- [Collected data entries]
⁂
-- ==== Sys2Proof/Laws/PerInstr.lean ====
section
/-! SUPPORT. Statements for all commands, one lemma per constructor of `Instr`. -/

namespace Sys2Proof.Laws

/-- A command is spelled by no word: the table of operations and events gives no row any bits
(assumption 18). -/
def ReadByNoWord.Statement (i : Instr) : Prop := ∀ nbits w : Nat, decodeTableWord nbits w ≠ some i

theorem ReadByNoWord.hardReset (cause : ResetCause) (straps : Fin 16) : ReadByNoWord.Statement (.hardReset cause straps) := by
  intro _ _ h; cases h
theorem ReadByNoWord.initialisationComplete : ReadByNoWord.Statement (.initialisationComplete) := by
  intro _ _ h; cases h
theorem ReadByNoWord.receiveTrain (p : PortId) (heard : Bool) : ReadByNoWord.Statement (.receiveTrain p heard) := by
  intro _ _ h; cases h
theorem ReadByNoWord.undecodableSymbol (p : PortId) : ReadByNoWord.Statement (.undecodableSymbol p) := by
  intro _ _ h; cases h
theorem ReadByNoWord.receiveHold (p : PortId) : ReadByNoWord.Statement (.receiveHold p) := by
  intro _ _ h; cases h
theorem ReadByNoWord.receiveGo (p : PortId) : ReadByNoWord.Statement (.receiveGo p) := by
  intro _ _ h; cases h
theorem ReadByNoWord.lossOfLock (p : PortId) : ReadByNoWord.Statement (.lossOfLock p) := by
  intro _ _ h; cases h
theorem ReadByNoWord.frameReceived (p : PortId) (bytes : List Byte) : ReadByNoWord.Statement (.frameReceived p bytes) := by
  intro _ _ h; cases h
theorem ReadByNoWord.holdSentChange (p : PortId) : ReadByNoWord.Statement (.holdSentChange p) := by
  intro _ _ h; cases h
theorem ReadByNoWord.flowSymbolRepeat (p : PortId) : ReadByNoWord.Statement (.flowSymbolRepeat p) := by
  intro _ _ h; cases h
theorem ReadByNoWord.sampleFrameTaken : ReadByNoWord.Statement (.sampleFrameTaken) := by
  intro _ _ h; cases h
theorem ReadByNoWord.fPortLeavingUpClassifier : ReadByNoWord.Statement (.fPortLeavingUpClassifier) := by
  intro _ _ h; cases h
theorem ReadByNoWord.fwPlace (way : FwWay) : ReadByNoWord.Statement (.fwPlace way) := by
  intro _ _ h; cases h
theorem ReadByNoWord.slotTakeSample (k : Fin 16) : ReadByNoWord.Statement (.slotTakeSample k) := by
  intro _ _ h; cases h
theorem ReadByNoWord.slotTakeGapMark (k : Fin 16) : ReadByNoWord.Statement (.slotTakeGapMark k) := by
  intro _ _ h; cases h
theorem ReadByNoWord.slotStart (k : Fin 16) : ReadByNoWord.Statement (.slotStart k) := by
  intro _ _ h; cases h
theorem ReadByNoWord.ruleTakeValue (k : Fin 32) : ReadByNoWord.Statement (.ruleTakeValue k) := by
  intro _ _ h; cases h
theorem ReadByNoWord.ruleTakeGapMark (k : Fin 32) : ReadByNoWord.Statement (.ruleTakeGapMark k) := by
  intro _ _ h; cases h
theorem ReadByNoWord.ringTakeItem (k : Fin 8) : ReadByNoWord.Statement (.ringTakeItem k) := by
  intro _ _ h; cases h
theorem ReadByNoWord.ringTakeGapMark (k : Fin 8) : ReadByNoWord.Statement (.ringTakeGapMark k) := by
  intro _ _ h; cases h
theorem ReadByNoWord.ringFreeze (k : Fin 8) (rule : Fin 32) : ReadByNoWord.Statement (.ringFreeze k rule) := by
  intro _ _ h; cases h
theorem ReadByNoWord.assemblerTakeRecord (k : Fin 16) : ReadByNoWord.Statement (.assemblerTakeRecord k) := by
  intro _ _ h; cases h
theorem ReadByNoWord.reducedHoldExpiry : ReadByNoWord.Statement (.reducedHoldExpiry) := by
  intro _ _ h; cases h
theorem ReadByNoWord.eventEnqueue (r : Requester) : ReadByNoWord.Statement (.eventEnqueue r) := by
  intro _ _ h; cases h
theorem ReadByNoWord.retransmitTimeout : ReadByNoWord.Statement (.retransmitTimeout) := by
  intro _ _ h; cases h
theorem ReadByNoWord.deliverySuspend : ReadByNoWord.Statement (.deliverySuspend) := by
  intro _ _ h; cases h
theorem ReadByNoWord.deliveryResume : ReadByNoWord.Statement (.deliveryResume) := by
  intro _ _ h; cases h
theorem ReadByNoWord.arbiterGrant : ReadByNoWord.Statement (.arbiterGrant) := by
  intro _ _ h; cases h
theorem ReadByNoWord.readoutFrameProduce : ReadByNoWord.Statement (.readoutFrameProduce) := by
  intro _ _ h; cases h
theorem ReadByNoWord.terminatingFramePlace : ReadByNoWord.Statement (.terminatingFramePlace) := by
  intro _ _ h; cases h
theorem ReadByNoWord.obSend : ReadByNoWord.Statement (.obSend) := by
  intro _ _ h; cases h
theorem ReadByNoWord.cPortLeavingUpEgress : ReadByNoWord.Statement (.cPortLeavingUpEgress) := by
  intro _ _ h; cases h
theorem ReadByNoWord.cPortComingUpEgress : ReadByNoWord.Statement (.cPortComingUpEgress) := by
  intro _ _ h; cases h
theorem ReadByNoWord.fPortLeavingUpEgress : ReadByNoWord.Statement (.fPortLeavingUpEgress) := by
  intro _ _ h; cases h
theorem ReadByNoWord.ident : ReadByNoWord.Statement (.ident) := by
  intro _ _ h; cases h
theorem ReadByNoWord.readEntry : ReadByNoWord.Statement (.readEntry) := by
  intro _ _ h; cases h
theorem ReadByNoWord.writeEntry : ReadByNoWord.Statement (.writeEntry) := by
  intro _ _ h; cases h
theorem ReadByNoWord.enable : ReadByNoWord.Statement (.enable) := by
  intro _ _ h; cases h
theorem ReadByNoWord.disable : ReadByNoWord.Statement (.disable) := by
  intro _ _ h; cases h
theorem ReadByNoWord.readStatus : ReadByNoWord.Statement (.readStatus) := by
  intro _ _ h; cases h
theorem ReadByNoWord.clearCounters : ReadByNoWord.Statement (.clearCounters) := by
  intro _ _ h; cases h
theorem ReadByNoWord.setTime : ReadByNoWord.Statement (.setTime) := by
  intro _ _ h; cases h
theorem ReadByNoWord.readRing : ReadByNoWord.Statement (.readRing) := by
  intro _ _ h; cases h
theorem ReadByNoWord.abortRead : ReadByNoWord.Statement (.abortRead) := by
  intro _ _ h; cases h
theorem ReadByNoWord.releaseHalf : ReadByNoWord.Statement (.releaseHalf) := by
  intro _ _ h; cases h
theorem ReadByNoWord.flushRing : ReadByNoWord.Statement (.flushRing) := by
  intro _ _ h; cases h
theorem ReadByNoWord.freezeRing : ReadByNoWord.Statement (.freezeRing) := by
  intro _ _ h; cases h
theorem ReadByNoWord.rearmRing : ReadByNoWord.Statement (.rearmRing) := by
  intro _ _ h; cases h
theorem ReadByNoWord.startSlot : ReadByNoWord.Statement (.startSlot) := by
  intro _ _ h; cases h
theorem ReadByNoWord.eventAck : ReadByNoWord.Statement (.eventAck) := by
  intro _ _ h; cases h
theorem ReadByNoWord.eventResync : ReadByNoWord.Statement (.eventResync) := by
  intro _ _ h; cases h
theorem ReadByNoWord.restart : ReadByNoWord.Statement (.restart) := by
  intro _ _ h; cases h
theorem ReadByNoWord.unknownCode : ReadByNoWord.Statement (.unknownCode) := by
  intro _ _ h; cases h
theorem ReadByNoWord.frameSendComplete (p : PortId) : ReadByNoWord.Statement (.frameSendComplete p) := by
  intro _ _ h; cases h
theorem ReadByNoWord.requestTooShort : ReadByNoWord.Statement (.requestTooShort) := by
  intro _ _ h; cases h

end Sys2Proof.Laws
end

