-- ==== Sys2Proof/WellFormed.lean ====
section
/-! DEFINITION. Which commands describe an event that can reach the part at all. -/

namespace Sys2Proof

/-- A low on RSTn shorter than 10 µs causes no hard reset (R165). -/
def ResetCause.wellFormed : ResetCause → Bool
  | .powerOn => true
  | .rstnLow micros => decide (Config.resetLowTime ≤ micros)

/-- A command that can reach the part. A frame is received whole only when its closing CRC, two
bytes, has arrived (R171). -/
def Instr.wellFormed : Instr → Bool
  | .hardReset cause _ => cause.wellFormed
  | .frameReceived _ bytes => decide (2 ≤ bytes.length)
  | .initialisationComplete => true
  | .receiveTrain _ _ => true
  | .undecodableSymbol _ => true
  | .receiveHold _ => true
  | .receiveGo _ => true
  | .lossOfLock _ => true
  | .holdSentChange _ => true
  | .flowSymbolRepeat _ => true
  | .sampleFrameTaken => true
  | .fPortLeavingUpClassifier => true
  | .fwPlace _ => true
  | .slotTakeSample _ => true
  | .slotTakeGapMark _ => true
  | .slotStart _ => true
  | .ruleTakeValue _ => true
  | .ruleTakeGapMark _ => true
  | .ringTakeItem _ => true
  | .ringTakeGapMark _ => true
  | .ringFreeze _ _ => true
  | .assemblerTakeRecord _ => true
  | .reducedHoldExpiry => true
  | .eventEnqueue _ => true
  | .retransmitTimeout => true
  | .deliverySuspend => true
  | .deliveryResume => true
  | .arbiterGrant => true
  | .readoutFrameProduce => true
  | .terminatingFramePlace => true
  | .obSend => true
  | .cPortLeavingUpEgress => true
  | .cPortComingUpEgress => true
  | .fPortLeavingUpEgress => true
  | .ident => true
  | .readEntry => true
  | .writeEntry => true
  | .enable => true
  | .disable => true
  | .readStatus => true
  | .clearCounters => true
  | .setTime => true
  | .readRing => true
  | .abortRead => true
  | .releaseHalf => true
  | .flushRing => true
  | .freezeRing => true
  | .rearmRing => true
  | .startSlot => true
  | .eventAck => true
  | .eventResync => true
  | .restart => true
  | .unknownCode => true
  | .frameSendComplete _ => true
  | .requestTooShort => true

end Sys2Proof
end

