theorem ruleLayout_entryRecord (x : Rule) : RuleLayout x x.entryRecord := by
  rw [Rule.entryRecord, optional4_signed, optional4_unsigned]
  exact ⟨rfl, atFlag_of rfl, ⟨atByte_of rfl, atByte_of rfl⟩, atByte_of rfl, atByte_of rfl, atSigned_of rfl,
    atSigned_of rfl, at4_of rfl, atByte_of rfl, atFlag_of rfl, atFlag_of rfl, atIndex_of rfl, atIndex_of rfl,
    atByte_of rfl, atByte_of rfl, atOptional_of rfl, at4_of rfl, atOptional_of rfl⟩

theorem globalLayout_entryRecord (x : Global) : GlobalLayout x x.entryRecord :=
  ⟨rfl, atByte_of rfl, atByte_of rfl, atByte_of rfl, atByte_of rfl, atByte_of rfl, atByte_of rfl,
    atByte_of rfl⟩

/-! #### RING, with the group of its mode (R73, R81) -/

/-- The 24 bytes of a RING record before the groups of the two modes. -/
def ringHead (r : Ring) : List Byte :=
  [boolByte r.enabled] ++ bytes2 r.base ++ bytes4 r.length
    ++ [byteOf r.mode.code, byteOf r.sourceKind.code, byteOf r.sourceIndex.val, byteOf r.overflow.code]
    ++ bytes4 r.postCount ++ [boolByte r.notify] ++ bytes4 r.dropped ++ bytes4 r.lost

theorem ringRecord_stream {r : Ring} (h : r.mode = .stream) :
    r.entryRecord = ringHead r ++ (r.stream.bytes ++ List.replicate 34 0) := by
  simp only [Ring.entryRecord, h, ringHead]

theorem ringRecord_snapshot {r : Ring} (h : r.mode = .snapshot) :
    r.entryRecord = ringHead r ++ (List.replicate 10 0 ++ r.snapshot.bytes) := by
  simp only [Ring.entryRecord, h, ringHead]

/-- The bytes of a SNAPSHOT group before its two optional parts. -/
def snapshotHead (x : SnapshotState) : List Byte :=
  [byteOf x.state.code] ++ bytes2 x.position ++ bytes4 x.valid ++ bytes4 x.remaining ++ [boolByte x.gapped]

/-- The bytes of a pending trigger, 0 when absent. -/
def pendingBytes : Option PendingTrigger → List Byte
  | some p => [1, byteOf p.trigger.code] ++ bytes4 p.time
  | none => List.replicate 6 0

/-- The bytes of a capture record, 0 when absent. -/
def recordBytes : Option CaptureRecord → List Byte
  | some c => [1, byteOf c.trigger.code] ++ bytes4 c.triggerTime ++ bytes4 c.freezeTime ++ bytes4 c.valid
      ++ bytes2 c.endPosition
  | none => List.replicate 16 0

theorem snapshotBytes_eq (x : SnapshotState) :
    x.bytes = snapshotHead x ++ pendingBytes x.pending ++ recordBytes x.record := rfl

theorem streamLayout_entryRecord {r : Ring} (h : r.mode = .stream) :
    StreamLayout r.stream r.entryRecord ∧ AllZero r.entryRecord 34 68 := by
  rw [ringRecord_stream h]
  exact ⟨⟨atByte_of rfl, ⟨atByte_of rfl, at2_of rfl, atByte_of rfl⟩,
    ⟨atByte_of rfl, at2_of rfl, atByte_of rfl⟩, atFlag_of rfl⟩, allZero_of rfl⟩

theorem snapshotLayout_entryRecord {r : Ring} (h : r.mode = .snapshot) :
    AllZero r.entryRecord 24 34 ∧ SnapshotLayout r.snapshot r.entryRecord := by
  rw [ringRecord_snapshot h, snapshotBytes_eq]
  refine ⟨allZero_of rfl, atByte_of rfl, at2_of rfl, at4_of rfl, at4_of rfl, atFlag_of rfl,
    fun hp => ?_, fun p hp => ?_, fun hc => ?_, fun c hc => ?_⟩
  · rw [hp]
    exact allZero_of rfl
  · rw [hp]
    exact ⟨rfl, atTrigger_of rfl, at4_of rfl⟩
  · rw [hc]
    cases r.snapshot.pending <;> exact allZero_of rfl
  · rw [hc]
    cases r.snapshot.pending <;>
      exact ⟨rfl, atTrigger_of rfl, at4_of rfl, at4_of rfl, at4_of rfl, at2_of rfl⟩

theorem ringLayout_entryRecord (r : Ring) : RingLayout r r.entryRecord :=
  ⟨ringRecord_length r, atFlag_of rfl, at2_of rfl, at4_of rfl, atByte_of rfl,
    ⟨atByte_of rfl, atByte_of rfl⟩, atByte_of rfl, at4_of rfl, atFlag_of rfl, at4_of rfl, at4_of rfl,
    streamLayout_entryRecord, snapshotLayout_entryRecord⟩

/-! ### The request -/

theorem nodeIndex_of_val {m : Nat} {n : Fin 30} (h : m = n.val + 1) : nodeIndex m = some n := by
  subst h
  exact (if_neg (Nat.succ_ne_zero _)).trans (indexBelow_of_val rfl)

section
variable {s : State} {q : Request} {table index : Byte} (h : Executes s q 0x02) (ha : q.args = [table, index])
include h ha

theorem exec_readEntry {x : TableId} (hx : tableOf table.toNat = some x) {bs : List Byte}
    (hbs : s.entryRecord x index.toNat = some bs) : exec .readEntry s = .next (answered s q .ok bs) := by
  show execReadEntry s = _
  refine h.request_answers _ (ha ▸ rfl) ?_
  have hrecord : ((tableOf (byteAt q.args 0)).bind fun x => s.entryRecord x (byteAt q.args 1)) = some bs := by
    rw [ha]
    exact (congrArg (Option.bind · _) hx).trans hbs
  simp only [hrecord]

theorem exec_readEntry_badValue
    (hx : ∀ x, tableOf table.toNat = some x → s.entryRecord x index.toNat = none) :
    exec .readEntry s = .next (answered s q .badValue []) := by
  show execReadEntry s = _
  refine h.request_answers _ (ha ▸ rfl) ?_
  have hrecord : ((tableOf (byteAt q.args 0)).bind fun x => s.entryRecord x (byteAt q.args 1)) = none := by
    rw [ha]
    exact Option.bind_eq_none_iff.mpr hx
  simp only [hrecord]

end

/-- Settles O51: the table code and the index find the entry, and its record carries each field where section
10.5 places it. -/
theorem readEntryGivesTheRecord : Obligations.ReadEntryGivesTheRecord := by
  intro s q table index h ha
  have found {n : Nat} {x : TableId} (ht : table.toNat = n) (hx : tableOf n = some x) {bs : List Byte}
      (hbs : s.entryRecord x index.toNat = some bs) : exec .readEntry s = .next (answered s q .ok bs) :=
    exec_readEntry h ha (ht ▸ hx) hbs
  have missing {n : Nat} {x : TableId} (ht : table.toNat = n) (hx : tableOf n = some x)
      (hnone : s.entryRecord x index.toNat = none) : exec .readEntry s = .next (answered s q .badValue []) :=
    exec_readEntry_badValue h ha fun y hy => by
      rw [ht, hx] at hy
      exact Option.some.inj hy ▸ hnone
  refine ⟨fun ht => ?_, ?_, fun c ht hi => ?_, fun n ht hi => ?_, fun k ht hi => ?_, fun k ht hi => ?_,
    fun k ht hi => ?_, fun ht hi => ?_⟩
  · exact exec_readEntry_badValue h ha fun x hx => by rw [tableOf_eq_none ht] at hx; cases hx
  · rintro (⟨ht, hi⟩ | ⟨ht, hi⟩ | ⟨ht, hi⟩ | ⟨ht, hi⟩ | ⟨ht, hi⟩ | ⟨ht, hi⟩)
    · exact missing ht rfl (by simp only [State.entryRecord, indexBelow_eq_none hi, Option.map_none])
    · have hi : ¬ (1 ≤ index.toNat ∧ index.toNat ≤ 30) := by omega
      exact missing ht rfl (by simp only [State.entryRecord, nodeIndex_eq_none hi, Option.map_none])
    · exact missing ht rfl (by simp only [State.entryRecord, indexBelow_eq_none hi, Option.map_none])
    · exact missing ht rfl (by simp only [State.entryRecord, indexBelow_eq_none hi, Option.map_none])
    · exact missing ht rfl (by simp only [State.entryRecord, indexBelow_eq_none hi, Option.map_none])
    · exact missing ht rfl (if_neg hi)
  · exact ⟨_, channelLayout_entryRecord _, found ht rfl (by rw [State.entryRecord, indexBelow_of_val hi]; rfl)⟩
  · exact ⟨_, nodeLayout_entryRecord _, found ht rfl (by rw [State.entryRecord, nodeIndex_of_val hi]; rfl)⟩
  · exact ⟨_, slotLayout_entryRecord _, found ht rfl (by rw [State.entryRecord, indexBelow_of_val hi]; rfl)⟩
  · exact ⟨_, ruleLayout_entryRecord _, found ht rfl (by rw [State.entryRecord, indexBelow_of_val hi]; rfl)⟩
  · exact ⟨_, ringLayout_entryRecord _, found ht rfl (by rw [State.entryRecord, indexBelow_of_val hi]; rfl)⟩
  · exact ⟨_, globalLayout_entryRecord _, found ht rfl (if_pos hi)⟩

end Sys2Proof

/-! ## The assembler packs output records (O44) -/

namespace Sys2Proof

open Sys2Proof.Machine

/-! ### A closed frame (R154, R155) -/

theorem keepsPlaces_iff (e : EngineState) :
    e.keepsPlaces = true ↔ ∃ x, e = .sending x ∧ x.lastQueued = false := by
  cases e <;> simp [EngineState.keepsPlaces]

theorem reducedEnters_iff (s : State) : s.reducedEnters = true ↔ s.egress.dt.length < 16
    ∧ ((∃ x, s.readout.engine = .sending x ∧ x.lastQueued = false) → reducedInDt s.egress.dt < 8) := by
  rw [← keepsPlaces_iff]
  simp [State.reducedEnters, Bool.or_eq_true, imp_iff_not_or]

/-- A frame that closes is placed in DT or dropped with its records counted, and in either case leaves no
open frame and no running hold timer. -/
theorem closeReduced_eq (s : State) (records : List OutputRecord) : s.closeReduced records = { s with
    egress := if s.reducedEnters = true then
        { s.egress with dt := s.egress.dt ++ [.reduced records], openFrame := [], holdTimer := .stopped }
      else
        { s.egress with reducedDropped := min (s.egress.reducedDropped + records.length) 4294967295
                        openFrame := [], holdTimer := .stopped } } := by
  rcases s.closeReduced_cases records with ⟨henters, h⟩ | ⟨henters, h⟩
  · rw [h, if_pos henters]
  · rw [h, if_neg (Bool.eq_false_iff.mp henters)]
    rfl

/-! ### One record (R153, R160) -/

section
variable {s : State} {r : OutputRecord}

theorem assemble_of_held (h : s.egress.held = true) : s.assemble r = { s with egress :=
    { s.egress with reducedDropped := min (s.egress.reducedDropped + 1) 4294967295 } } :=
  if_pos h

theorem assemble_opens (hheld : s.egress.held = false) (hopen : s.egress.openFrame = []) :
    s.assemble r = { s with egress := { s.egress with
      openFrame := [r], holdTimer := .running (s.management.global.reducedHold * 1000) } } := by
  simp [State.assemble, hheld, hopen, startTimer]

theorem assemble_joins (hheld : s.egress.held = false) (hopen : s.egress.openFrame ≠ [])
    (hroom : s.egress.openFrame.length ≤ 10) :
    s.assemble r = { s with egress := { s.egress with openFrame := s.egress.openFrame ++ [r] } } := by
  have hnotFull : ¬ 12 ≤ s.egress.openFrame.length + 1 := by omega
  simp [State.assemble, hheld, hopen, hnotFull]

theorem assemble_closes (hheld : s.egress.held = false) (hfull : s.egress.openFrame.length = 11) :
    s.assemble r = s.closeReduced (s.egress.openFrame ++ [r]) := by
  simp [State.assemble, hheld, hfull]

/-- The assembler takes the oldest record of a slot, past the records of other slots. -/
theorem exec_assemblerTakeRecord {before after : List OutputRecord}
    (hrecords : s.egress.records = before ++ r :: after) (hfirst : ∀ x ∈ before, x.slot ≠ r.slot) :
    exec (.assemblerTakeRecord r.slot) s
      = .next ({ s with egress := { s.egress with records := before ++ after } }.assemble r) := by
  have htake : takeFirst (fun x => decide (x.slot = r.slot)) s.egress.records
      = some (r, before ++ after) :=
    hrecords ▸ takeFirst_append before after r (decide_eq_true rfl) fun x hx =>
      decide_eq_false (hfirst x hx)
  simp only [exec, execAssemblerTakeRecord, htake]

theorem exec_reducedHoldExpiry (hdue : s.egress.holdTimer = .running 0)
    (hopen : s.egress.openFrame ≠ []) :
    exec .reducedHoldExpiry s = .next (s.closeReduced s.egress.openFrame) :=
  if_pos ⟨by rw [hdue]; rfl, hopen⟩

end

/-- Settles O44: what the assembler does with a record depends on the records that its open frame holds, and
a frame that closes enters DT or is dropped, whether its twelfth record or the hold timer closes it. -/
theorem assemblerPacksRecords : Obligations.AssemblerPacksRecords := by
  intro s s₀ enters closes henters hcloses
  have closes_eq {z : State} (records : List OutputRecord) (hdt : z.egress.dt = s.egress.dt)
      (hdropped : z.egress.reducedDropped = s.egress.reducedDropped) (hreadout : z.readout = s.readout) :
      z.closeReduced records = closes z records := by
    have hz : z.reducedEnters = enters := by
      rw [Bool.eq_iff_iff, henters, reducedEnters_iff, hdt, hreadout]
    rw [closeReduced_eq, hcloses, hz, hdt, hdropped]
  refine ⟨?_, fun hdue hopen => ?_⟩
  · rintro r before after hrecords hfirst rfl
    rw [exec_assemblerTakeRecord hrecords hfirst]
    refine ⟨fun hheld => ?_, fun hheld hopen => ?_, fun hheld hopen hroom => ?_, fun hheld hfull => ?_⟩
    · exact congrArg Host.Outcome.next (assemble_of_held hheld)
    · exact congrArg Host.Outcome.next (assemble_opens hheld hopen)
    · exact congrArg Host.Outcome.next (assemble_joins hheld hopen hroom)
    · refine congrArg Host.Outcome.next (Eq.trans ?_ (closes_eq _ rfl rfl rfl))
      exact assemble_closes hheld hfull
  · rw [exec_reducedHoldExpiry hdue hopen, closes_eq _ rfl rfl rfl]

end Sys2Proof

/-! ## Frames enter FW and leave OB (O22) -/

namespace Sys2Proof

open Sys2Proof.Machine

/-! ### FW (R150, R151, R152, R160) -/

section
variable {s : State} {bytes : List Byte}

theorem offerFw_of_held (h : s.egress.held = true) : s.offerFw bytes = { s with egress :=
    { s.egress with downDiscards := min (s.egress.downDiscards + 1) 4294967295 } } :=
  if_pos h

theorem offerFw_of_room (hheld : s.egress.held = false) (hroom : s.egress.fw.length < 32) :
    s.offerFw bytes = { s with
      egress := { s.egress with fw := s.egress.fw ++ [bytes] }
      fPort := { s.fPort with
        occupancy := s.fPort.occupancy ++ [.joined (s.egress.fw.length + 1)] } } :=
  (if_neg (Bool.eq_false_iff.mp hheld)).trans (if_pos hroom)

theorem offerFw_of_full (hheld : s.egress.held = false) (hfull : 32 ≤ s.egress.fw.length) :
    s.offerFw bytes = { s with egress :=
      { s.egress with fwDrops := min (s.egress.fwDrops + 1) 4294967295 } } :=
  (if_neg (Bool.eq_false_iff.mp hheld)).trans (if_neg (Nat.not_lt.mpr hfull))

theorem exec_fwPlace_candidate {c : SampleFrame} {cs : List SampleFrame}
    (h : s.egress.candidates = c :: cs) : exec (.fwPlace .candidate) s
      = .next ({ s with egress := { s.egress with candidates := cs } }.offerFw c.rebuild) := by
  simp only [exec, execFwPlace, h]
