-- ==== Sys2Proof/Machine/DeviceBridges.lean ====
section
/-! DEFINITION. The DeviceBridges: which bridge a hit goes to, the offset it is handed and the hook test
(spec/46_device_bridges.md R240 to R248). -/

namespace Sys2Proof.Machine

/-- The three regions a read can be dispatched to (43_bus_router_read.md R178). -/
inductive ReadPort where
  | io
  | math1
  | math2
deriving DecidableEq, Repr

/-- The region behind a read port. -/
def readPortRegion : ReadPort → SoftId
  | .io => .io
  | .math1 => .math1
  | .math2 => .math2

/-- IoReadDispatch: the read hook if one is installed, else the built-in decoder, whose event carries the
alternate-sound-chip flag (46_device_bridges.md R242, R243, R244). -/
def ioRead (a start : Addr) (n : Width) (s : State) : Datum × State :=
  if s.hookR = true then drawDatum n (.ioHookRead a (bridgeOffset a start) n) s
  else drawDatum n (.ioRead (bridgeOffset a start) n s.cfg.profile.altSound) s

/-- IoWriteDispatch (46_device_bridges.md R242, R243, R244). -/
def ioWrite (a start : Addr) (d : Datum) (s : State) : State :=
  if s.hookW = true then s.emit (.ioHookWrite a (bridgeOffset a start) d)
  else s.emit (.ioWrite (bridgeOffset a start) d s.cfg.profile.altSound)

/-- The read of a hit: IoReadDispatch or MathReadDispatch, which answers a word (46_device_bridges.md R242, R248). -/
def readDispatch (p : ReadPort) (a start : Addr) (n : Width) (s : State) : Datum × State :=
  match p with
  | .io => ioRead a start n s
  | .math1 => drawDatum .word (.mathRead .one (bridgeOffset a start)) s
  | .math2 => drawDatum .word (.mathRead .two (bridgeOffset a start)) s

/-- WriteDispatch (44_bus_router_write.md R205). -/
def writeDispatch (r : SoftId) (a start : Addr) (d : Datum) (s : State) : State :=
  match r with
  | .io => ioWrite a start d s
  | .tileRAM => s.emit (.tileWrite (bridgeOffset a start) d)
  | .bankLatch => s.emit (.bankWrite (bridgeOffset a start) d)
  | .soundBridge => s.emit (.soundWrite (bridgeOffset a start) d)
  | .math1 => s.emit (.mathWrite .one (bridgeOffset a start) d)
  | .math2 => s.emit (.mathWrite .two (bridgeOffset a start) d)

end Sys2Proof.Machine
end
⁂
- [Task prompt]
Please reply with an exact copy of the lines above, starting at the first and ending at the line that holds "(assumption 18). -/".

- [Output of the exercise]
-- ==== Sys2Proof/Laws/PerInstr.lean ====
section
/-! SUPPORT. Statements for all commands, one lemma per constructor of `Instr`. -/

namespace Sys2Proof.Laws

/-- A command is spelled by no word: the table of operations and events gives no row any bits
(assumption 18). -/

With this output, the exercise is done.